Saved data entries
□ □ □

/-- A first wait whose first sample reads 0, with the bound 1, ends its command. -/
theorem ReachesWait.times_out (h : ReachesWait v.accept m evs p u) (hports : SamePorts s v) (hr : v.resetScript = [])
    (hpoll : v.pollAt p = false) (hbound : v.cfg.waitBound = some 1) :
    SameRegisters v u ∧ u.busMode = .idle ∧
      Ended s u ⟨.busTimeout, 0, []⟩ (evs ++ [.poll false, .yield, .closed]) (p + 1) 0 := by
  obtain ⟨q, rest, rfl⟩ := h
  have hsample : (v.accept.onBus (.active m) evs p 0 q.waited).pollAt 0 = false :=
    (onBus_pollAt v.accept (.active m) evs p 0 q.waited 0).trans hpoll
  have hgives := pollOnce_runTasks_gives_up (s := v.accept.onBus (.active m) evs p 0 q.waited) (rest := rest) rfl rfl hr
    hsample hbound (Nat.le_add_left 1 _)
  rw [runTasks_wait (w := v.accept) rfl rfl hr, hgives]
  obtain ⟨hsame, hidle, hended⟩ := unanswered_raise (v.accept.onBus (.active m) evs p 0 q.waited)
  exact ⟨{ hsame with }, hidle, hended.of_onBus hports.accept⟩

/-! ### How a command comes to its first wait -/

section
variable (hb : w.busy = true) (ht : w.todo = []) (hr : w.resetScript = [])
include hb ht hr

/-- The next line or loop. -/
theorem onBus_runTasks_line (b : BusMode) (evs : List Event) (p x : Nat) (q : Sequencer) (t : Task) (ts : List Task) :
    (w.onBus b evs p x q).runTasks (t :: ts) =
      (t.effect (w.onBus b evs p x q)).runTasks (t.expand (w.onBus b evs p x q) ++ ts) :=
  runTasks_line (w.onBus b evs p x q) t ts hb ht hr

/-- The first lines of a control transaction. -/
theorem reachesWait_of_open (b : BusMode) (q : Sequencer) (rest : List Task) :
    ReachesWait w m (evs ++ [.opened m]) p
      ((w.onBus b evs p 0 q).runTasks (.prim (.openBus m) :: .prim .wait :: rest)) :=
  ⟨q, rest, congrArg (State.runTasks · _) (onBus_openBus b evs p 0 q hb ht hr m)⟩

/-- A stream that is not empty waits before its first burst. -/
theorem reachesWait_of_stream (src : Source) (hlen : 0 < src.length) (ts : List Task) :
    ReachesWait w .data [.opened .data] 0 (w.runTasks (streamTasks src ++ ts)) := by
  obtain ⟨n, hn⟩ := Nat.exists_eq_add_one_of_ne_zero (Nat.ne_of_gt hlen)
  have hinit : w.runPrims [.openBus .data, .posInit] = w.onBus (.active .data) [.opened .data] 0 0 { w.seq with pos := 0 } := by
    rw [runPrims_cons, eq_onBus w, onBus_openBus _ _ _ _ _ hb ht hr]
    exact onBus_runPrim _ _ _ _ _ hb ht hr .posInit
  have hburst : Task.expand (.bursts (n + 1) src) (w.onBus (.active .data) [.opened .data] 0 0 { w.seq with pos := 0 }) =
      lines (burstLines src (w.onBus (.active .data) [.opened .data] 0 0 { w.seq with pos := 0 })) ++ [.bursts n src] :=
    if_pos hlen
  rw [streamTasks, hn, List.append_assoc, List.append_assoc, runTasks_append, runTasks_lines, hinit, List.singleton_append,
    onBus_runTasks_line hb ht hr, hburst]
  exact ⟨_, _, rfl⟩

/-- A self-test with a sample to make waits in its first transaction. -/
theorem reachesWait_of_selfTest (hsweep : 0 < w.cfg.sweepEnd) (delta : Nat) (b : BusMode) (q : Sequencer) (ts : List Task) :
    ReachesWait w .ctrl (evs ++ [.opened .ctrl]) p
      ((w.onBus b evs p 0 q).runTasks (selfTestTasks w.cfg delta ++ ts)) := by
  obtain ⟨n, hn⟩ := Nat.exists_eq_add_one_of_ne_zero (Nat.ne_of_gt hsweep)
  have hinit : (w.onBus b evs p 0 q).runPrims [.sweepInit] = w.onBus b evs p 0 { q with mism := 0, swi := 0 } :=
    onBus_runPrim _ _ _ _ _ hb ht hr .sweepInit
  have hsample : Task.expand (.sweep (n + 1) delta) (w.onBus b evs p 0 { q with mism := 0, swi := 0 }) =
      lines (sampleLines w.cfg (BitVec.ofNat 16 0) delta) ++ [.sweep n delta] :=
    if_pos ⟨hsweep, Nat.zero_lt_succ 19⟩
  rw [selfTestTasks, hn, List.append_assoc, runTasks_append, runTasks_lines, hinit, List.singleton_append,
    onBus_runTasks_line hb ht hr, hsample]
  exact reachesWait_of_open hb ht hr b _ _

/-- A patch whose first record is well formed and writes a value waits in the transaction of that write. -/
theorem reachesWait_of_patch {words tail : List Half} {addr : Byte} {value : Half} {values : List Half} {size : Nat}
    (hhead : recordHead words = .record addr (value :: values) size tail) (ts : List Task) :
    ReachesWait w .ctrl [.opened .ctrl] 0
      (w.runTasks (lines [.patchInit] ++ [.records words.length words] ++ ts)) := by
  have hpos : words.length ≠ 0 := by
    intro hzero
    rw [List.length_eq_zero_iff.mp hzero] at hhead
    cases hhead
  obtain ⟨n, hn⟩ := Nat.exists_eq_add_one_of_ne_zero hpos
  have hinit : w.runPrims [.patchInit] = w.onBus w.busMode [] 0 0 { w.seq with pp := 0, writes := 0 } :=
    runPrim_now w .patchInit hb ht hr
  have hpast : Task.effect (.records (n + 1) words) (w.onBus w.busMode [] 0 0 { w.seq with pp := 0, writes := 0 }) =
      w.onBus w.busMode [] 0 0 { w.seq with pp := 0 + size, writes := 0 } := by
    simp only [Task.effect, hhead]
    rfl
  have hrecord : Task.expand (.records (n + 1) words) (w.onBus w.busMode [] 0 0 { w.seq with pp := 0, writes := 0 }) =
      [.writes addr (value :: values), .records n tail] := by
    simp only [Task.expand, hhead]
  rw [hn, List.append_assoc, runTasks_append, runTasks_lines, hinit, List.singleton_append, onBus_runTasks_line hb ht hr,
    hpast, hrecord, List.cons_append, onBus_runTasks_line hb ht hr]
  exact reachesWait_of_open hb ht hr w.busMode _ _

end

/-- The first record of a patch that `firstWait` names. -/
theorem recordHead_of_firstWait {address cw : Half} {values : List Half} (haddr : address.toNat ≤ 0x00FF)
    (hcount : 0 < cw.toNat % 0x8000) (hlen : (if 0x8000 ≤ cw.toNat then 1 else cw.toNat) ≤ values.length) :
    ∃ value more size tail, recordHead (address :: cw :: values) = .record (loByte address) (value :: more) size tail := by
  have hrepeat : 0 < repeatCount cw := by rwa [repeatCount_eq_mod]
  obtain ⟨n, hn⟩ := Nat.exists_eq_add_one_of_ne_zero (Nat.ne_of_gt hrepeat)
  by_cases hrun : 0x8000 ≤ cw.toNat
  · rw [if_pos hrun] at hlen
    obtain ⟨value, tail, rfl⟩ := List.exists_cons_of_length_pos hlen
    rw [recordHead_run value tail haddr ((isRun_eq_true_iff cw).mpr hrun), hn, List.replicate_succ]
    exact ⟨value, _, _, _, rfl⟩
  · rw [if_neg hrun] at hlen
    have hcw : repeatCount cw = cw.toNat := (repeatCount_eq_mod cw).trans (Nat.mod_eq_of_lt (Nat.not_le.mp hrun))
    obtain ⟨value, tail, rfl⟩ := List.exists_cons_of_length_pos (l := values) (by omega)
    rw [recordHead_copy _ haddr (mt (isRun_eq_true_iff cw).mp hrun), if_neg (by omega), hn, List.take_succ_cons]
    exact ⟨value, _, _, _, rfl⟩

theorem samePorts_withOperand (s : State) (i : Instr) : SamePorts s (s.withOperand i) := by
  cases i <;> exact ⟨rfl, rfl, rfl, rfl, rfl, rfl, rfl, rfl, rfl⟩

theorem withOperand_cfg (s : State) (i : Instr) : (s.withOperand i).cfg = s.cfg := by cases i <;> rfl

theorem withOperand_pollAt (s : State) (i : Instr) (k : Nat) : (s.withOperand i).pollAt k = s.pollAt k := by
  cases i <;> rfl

□ □ □

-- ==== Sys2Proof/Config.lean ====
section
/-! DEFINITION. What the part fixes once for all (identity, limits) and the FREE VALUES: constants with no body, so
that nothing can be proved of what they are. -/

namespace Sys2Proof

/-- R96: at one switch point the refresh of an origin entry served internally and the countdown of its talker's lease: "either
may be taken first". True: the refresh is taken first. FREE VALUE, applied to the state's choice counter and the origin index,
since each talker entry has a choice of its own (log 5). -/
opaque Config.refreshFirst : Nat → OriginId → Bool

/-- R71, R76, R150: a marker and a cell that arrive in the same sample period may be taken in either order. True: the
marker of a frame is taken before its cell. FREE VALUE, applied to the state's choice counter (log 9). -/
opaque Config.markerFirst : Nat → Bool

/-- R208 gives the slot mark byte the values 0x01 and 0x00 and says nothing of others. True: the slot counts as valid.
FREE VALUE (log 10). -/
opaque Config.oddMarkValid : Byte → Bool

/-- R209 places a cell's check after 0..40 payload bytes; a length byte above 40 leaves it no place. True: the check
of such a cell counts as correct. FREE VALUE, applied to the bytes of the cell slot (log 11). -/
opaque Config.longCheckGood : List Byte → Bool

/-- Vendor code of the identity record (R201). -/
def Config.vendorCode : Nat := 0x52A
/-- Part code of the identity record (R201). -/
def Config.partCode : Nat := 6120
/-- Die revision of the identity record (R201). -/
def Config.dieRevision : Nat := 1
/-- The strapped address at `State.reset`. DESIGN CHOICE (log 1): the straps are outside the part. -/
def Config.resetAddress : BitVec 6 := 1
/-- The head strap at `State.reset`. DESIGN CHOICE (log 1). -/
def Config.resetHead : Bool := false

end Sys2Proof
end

□ □ □

* **Your task**:
From the entries above, show each line that includes the string "hsweep".

* **Task result**:
theorem reachesWait_of_selfTest (hsweep : 0 < w.cfg.sweepEnd) (delta : Nat) (b : BusMode) (q : Sequencer) (ts : List Task) :
  obtain ⟨n, hn⟩ := Nat.exists_eq_add_one_of_ne_zero (Nat.ne_of_gt hsweep)
    if_pos ⟨hsweep, Nat.zero_lt_succ 19⟩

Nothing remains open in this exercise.